Predicting AI Releases Through Side Channels
post by Reworr R (reworr-reworr) · 2025-01-07T19:06:41.584Z · LW · GW · 0 commentsContents
The Core Idea How I Tested This What I Found Limitations Why This Approach Could Still Work Next Steps for Anyone Interested None No comments
I recently explored whether we could predict major AI releases by analyzing the Twitter activity of OpenAI's red team members. While the results weren't conclusive, I wanted to share this approach in case it inspires others to develop it further.
The Core Idea
The idea came from side-channel analysis - a technique where you gather information about a system by looking at indirect signals rather than the system itself.

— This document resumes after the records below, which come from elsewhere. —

/-- `RES 3,B` (R325). -/
def execRes3B (s : State) : Result := opRes 3 (.reg .b) s

/-- `RES 3,C` (R325). -/
def execRes3C (s : State) : Result := opRes 3 (.reg .c) s

/-- `RES 3,D` (R325). -/
def execRes3D (s : State) : Result := opRes 3 (.reg .d) s

/-- `RES 3,E` (R325). -/
def execRes3E (s : State) : Result := opRes 3 (.reg .e) s

/-- `RES 3,H` (R325). -/
def execRes3H (s : State) : Result := opRes 3 (.reg .h) s

/-- `RES 3,L` (R325). -/
def execRes3L (s : State) : Result := opRes 3 (.reg .l) s

/-- `RES 3,(HL)` (R325). -/
def execRes3IndHl (s : State) : Result := opRes 3 .hlInd s

/-- `RES 3,A` (R325). -/
def execRes3A (s : State) : Result := opRes 3 (.reg .a) s

/-- `RES 4,B` (R325). -/
def execRes4B (s : State) : Result := opRes 4 (.reg .b) s

/-- `RES 4,C` (R325). -/
def execRes4C (s : State) : Result := opRes 4 (.reg .c) s

/-- `RES 4,D` (R325). -/
def execRes4D (s : State) : Result := opRes 4 (.reg .d) s

/-- `RES 4,E` (R325). -/
def execRes4E (s : State) : Result := opRes 4 (.reg .e) s

/-- `RES 4,H` (R325). -/
def execRes4H (s : State) : Result := opRes 4 (.reg .h) s

/-- `RES 4,L` (R325). -/
def execRes4L (s : State) : Result := opRes 4 (.reg .l) s

/-- `RES 4,(HL)` (R325). -/
def execRes4IndHl (s : State) : Result := opRes 4 .hlInd s

/-- `RES 4,A` (R325). -/
def execRes4A (s : State) : Result := opRes 4 (.reg .a) s

/-- `RES 5,B` (R325). -/
def execRes5B (s : State) : Result := opRes 5 (.reg .b) s

/-- `RES 5,C` (R325). -/
def execRes5C (s : State) : Result := opRes 5 (.reg .c) s

/-- `RES 5,D` (R325). -/
def execRes5D (s : State) : Result := opRes 5 (.reg .d) s

/-- `RES 5,E` (R325). -/
def execRes5E (s : State) : Result := opRes 5 (.reg .e) s

/-- `RES 5,H` (R325). -/
def execRes5H (s : State) : Result := opRes 5 (.reg .h) s

/-- `RES 5,L` (R325). -/
def execRes5L (s : State) : Result := opRes 5 (.reg .l) s

/-- `RES 5,(HL)` (R325). -/
def execRes5IndHl (s : State) : Result := opRes 5 .hlInd s

/-- `RES 5,A` (R325). -/
def execRes5A (s : State) : Result := opRes 5 (.reg .a) s

/-- `RES 6,B` (R325). -/
def execRes6B (s : State) : Result := opRes 6 (.reg .b) s

/-- `RES 6,C` (R325). -/
def execRes6C (s : State) : Result := opRes 6 (.reg .c) s

/-- `RES 6,D` (R325). -/
def execRes6D (s : State) : Result := opRes 6 (.reg .d) s

/-- `RES 6,E` (R325). -/
def execRes6E (s : State) : Result := opRes 6 (.reg .e) s

/-- `RES 6,H` (R325). -/
def execRes6H (s : State) : Result := opRes 6 (.reg .h) s

/-- `RES 6,L` (R325). -/
def execRes6L (s : State) : Result := opRes 6 (.reg .l) s

/-- `RES 6,(HL)` (R325). -/
def execRes6IndHl (s : State) : Result := opRes 6 .hlInd s

/-- `RES 6,A` (R325). -/
def execRes6A (s : State) : Result := opRes 6 (.reg .a) s

/-- `RES 7,B` (R325). -/
def execRes7B (s : State) : Result := opRes 7 (.reg .b) s

/-- `RES 7,C` (R325). -/
def execRes7C (s : State) : Result := opRes 7 (.reg .c) s

/-- `RES 7,D` (R325). -/
def execRes7D (s : State) : Result := opRes 7 (.reg .d) s

/-- `RES 7,E` (R325). -/
def execRes7E (s : State) : Result := opRes 7 (.reg .e) s

/-- `RES 7,H` (R325). -/
def execRes7H (s : State) : Result := opRes 7 (.reg .h) s

/-- `RES 7,L` (R325). -/
def execRes7L (s : State) : Result := opRes 7 (.reg .l) s

/-- `RES 7,(HL)` (R325). -/
def execRes7IndHl (s : State) : Result := opRes 7 .hlInd s

/-- `RES 7,A` (R325). -/
def execRes7A (s : State) : Result := opRes 7 (.reg .a) s

/-- `SET 0,B` (R326). -/
def execSet0B (s : State) : Result := opSet 0 (.reg .b) s

/-- `SET 0,C` (R326). -/
def execSet0C (s : State) : Result := opSet 0 (.reg .c) s

/-- `SET 0,D` (R326). -/
def execSet0D (s : State) : Result := opSet 0 (.reg .d) s

/-- `SET 0,E` (R326). -/
def execSet0E (s : State) : Result := opSet 0 (.reg .e) s

/-- `SET 0,H` (R326). -/
def execSet0H (s : State) : Result := opSet 0 (.reg .h) s

/-- `SET 0,L` (R326). -/
def execSet0L (s : State) : Result := opSet 0 (.reg .l) s

/-- `SET 0,(HL)` (R326). -/
def execSet0IndHl (s : State) : Result := opSet 0 .hlInd s

/-- `SET 0,A` (R326). -/
def execSet0A (s : State) : Result := opSet 0 (.reg .a) s

/-- `SET 1,B` (R326). -/
def execSet1B (s : State) : Result := opSet 1 (.reg .b) s

/-- `SET 1,C` (R326). -/
def execSet1C (s : State) : Result := opSet 1 (.reg .c) s

/-- `SET 1,D` (R326). -/
def execSet1D (s : State) : Result := opSet 1 (.reg .d) s

/-- `SET 1,E` (R326). -/
def execSet1E (s : State) : Result := opSet 1 (.reg .e) s

/-- `SET 1,H` (R326). -/
def execSet1H (s : State) : Result := opSet 1 (.reg .h) s

/-- `SET 1,L` (R326). -/
def execSet1L (s : State) : Result := opSet 1 (.reg .l) s

/-- `SET 1,(HL)` (R326). -/
def execSet1IndHl (s : State) : Result := opSet 1 .hlInd s

/-- `SET 1,A` (R326). -/
def execSet1A (s : State) : Result := opSet 1 (.reg .a) s

/-- `SET 2,B` (R326). -/
def execSet2B (s : State) : Result := opSet 2 (.reg .b) s

/-- `SET 2,C` (R326). -/
def execSet2C (s : State) : Result := opSet 2 (.reg .c) s

/-- `SET 2,D` (R326). -/
def execSet2D (s : State) : Result := opSet 2 (.reg .d) s

/-- `SET 2,E` (R326). -/
def execSet2E (s : State) : Result := opSet 2 (.reg .e) s

/-- `SET 2,H` (R326). -/
def execSet2H (s : State) : Result := opSet 2 (.reg .h) s

/-- `SET 2,L` (R326). -/
def execSet2L (s : State) : Result := opSet 2 (.reg .l) s

/-- `SET 2,(HL)` (R326). -/
def execSet2IndHl (s : State) : Result := opSet 2 .hlInd s

/-- `SET 2,A` (R326). -/
def execSet2A (s : State) : Result := opSet 2 (.reg .a) s

/-- `SET 3,B` (R326). -/
def execSet3B (s : State) : Result := opSet 3 (.reg .b) s

/-- `SET 3,C` (R326). -/
def execSet3C (s : State) : Result := opSet 3 (.reg .c) s

/-- `SET 3,D` (R326). -/
def execSet3D (s : State) : Result := opSet 3 (.reg .d) s

/-- `SET 3,E` (R326). -/
def execSet3E (s : State) : Result := opSet 3 (.reg .e) s

/-- `SET 3,H` (R326). -/
def execSet3H (s : State) : Result := opSet 3 (.reg .h) s

/-- `SET 3,L` (R326). -/
def execSet3L (s : State) : Result := opSet 3 (.reg .l) s

/-- `SET 3,(HL)` (R326). -/
def execSet3IndHl (s : State) : Result := opSet 3 .hlInd s

/-- `SET 3,A` (R326). -/
def execSet3A (s : State) : Result := opSet 3 (.reg .a) s

/-- `SET 4,B` (R326). -/
def execSet4B (s : State) : Result := opSet 4 (.reg .b) s

/-- `SET 4,C` (R326). -/
def execSet4C (s : State) : Result := opSet 4 (.reg .c) s

/-- `SET 4,D` (R326). -/
def execSet4D (s : State) : Result := opSet 4 (.reg .d) s

/-- `SET 4,E` (R326). -/
def execSet4E (s : State) : Result := opSet 4 (.reg .e) s

/-- `SET 4,H` (R326). -/
def execSet4H (s : State) : Result := opSet 4 (.reg .h) s

/-- `SET 4,L` (R326). -/
def execSet4L (s : State) : Result := opSet 4 (.reg .l) s

/-- `SET 4,(HL)` (R326). -/
def execSet4IndHl (s : State) : Result := opSet 4 .hlInd s

/-- `SET 4,A` (R326). -/
def execSet4A (s : State) : Result := opSet 4 (.reg .a) s

/-- `SET 5,B` (R326). -/
def execSet5B (s : State) : Result := opSet 5 (.reg .b) s

/-- `SET 5,C` (R326). -/
def execSet5C (s : State) : Result := opSet 5 (.reg .c) s

/-- `SET 5,D` (R326). -/
def execSet5D (s : State) : Result := opSet 5 (.reg .d) s

/-- `SET 5,E` (R326). -/
def execSet5E (s : State) : Result := opSet 5 (.reg .e) s

/-- `SET 5,H` (R326). -/
def execSet5H (s : State) : Result := opSet 5 (.reg .h) s

/-- `SET 5,L` (R326). -/
def execSet5L (s : State) : Result := opSet 5 (.reg .l) s

/-- `SET 5,(HL)` (R326). -/
def execSet5IndHl (s : State) : Result := opSet 5 .hlInd s

/-- `SET 5,A` (R326). -/
def execSet5A (s : State) : Result := opSet 5 (.reg .a) s

/-- `SET 6,B` (R326). -/
def execSet6B (s : State) : Result := opSet 6 (.reg .b) s

/-- `SET 6,C` (R326). -/
def execSet6C (s : State) : Result := opSet 6 (.reg .c) s

/-- `SET 6,D` (R326). -/
def execSet6D (s : State) : Result := opSet 6 (.reg .d) s

/-- `SET 6,E` (R326). -/
def execSet6E (s : State) : Result := opSet 6 (.reg .e) s

/-- `SET 6,H` (R326). -/
def execSet6H (s : State) : Result := opSet 6 (.reg .h) s

/-- `SET 6,L` (R326). -/
def execSet6L (s : State) : Result := opSet 6 (.reg .l) s

/-- `SET 6,(HL)` (R326). -/
def execSet6IndHl (s : State) : Result := opSet 6 .hlInd s

/-- `SET 6,A` (R326). -/
def execSet6A (s : State) : Result := opSet 6 (.reg .a) s

/-- `SET 7,B` (R326). -/
def execSet7B (s : State) : Result := opSet 7 (.reg .b) s

/-- `SET 7,C` (R326). -/
def execSet7C (s : State) : Result := opSet 7 (.reg .c) s

/-- `SET 7,D` (R326). -/
def execSet7D (s : State) : Result := opSet 7 (.reg .d) s

/-- `SET 7,E` (R326). -/
def execSet7E (s : State) : Result := opSet 7 (.reg .e) s

/-- `SET 7,H` (R326). -/
def execSet7H (s : State) : Result := opSet 7 (.reg .h) s

/-- `SET 7,L` (R326). -/
def execSet7L (s : State) : Result := opSet 7 (.reg .l) s

/-- `SET 7,(HL)` (R326). -/
def execSet7IndHl (s : State) : Result := opSet 7 .hlInd s

/-- `SET 7,A` (R326). -/
def execSet7A (s : State) : Result := opSet 7 (.reg .a) s

end Sys2Proof.Machine
end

Think tracking factory electricity usage to estimate production volumes, or stealing an LLM’s softmax layer through logprobs.
When OpenAI prepares to release a new AI model, their red team (safety and robustness testers) gets access to it a few weeks before launch. I hypothesized these intense testing periods might reduce red teamers' social media activity, creating a detectable pattern before releases.
How I Tested This
- Identified ~30 red team members from OpenAI's system cards
- Scraped their Twitter timelines
- Analyzed activity patterns around known model release dates
What I Found
The data showed a slight dip in Twitter activity before launches, but the signal was too weak to be reliable.
Limitations
Two main factors prevented more definitive results:
- Small sample size (only ~30 accounts). To get more statistical power, we’d need to look at more employees or additional side channels.

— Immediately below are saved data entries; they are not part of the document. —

/-- `PUSH rp2` (R244): high byte to `SP - 1`, low byte to `SP - 2`, `SP` down by two. Constructors `pushBc`, `pushDe`,
`pushHl`, `pushAf`. -/
def Obligations.Pushes : Prop :=
  ∀ (s : State) (p : StackPair), MemoryInv s → ∃ t, exec (Instr.push p) s = .next t ∧
    Pushed s t (match p with
      | .bc => s.cpu.b ++ s.cpu.c
      | .de => s.cpu.d ++ s.cpu.e
      | .hl => s.cpu.h ++ s.cpu.l
      | .af => s.cpu.a ++ s.cpu.f) ∧
    t.cpu.pc = s.cpu.pc ∧ JumpFrame s t ∧ Costs t 16 ∧
    encode (Instr.push p) = [BitVec.ofNat 8 (0xC5 + 16 * stackPairNumber p)]

/-- `POP rp2` (R245): low byte from `SP`, high byte from `SP + 1`, `SP` up by two; `POP AF` loads the four flags and
discards bits 3:0 of the popped byte. Constructors `popBc`, `popDe`, `popHl`, `popAf`. -/
def Obligations.Pops : Prop :=
  ∀ s : State,
    let lo := busRead s s.cpu.sp
    let hi := busRead s (s.cpu.sp + 1#16)
    (∀ p : StackPair, ∃ t, exec (Instr.pop p) s = .next t ∧ t.cpu.sp = s.cpu.sp + 2#16 ∧
      KeptRegs s t (stackPairRegs p) ∧ (p ≠ .af → t.cpu.f = s.cpu.f) ∧ t.cpu.pc = s.cpu.pc ∧ KeptControl s t ∧
      KeptOutside s t ∧ Costs t 12 ∧
      (match p with
        | .bc => t.cpu.b = hi ∧ t.cpu.c = lo
        | .de => t.cpu.d = hi ∧ t.cpu.e = lo
        | .hl => t.cpu.h = hi ∧ t.cpu.l = lo
        | .af => t.cpu.a = hi ∧
            FlagsAre t.cpu.f (lo.getLsbD 7) (lo.getLsbD 6) (lo.getLsbD 5) (lo.getLsbD 4)) ∧
      encode (Instr.pop p) = [BitVec.ofNat 8 (0xC1 + 16 * stackPairNumber p)])

/-! ## Increment, decrement, 16-bit add (43_incdec_add16.md) -/

/-- `INC r`, `INC (HL)`, `DEC r`, `DEC (HL)` (R260 to R263): C is kept. Constructors `incB` to `incA`, `incIndHl`, `decB` to
`decA`, `decIndHl`. -/
def Obligations.IncrementsAndDecrements : Prop :=
  (∀ (s : State) (r : Reg), ∃ t, exec (Instr.inc (.reg r)) s = .next t ∧ t.reg r = s.reg r + 1#8 ∧
    FlagsAre t.cpu.f (decide (s.reg r + 1#8 = 0#8)) false (decide ((s.reg r).extractLsb' 0 4 = 0xF#4))
      (s.cpu.f.getLsbD 4) ∧
    CpuFrame s t [r] ∧ KeptOutside s t ∧ Costs t 4 ∧
    encode (Instr.inc (.reg r)) = [BitVec.ofNat 8 (0x04 + 8 * slotNumber (.reg r))]) ∧
  (∀ (s : State) (r : Reg), ∃ t, exec (Instr.dec (.reg r)) s = .next t ∧ t.reg r = s.reg r - 1#8 ∧
    FlagsAre t.cpu.f (decide (s.reg r - 1#8 = 0#8)) true (decide ((s.reg r).extractLsb' 0 4 = 0x0#4))
      (s.cpu.f.getLsbD 4) ∧
    CpuFrame s t [r] ∧ KeptOutside s t ∧ Costs t 4 ∧
    encode (Instr.dec (.reg r)) = [BitVec.ofNat 8 (0x05 + 8 * slotNumber (.reg r))]) ∧
  (∀ s : State, MemoryInv s →
    let v := busRead s s.hl
    (∃ t, exec .incIndHl s = .next t ∧ StoredByte s t s.hl (v + 1#8) ∧
      FlagsAre t.cpu.f (decide (v + 1#8 = 0#8)) false (decide (v.extractLsb' 0 4 = 0xF#4)) (s.cpu.f.getLsbD 4) ∧
      CpuFrame s t [] ∧ Costs t 12 ∧ encode .incIndHl = [0x34#8]) ∧
    (∃ t, exec .decIndHl s = .next t ∧ StoredByte s t s.hl (v - 1#8) ∧
      FlagsAre t.cpu.f (decide (v - 1#8 = 0#8)) true (decide (v.extractLsb' 0 4 = 0x0#4)) (s.cpu.f.getLsbD 4) ∧
      CpuFrame s t [] ∧ Costs t 12 ∧ encode .decIndHl = [0x35#8]))

/-- `INC rp`, `DEC rp` (R264, R265): modulo 2^16, no flag; `ADD HL,rp` (R266): H is the carry out of bit 11, C out of
bit 15, Z is kept. Constructors `incBc`, `incDe`, `incHl`, `incSp`, `decBc`, `decDe`, `decHl`, `decSp`, `addHlBc`,
`addHlDe`, `addHlHl`, `addHlSp`. -/
def Obligations.PairArithmetic : Prop :=
  ∀ (s : State) (p : Pair),
    (∃ t, exec (Instr.incPair p) s = .next t ∧ readPair t p = readPair s p + 1#16 ∧ t.cpu.f = s.cpu.f ∧
      KeptRegs s t (pairRegs p) ∧ (p ≠ .sp → t.cpu.sp = s.cpu.sp) ∧ t.cpu.pc = s.cpu.pc ∧ KeptControl s t ∧
      KeptOutside s t ∧ Costs t 8 ∧ encode (Instr.incPair p) = [BitVec.ofNat 8 (0x03 + 16 * pairNumber p)]) ∧
    (∃ t, exec (Instr.decPair p) s = .next t ∧ readPair t p = readPair s p - 1#16 ∧ t.cpu.f = s.cpu.f ∧
      KeptRegs s t (pairRegs p) ∧ (p ≠ .sp → t.cpu.sp = s.cpu.sp) ∧ t.cpu.pc = s.cpu.pc ∧ KeptControl s t ∧
      KeptOutside s t ∧ Costs t 8 ∧ encode (Instr.decPair p) = [BitVec.ofNat 8 (0x0B + 16 * pairNumber p)]) ∧
    (∃ t, exec (Instr.addHl p) s = .next t ∧ t.hl = s.hl + readPair s p ∧
      FlagsAre t.cpu.f (s.cpu.f.getLsbD 7) false
        (decide (0x0FFF < (s.hl.extractLsb' 0 12).toNat + ((readPair s p).extractLsb' 0 12).toNat))
        (decide (0xFFFF < s.hl.toNat + (readPair s p).toNat)) ∧
      CpuFrame s t [.h, .l] ∧ KeptOutside s t ∧ Costs t 8 ∧
      encode (Instr.addHl p) = [BitVec.ofNat 8 (0x09 + 16 * pairNumber p)])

- Twitter API restrictions that limited data collection. To get more timeline data, you’ll need to find a Twitter dump.
Why This Approach Could Still Work
Despite inconclusive results, this method of tracking "side-channel signals" - indirect indicators like social media patterns, GitHub commits, or hiring changes - could prove valuable with refinements. Similar approaches have worked in other fields.
Next Steps for Anyone Interested
If you'd like to build on this idea, consider:
- Expanding to other/larger companies (Google, Meta)
- Exploring different indicators beyond Twitter
- Developing ways to aggregate multiple weak signals
I won't be continuing this research myself, but I hope sharing these preliminary findings helps someone else take this idea further.
Reworr works as a researcher at Palisade Research. The views expressed here are their own.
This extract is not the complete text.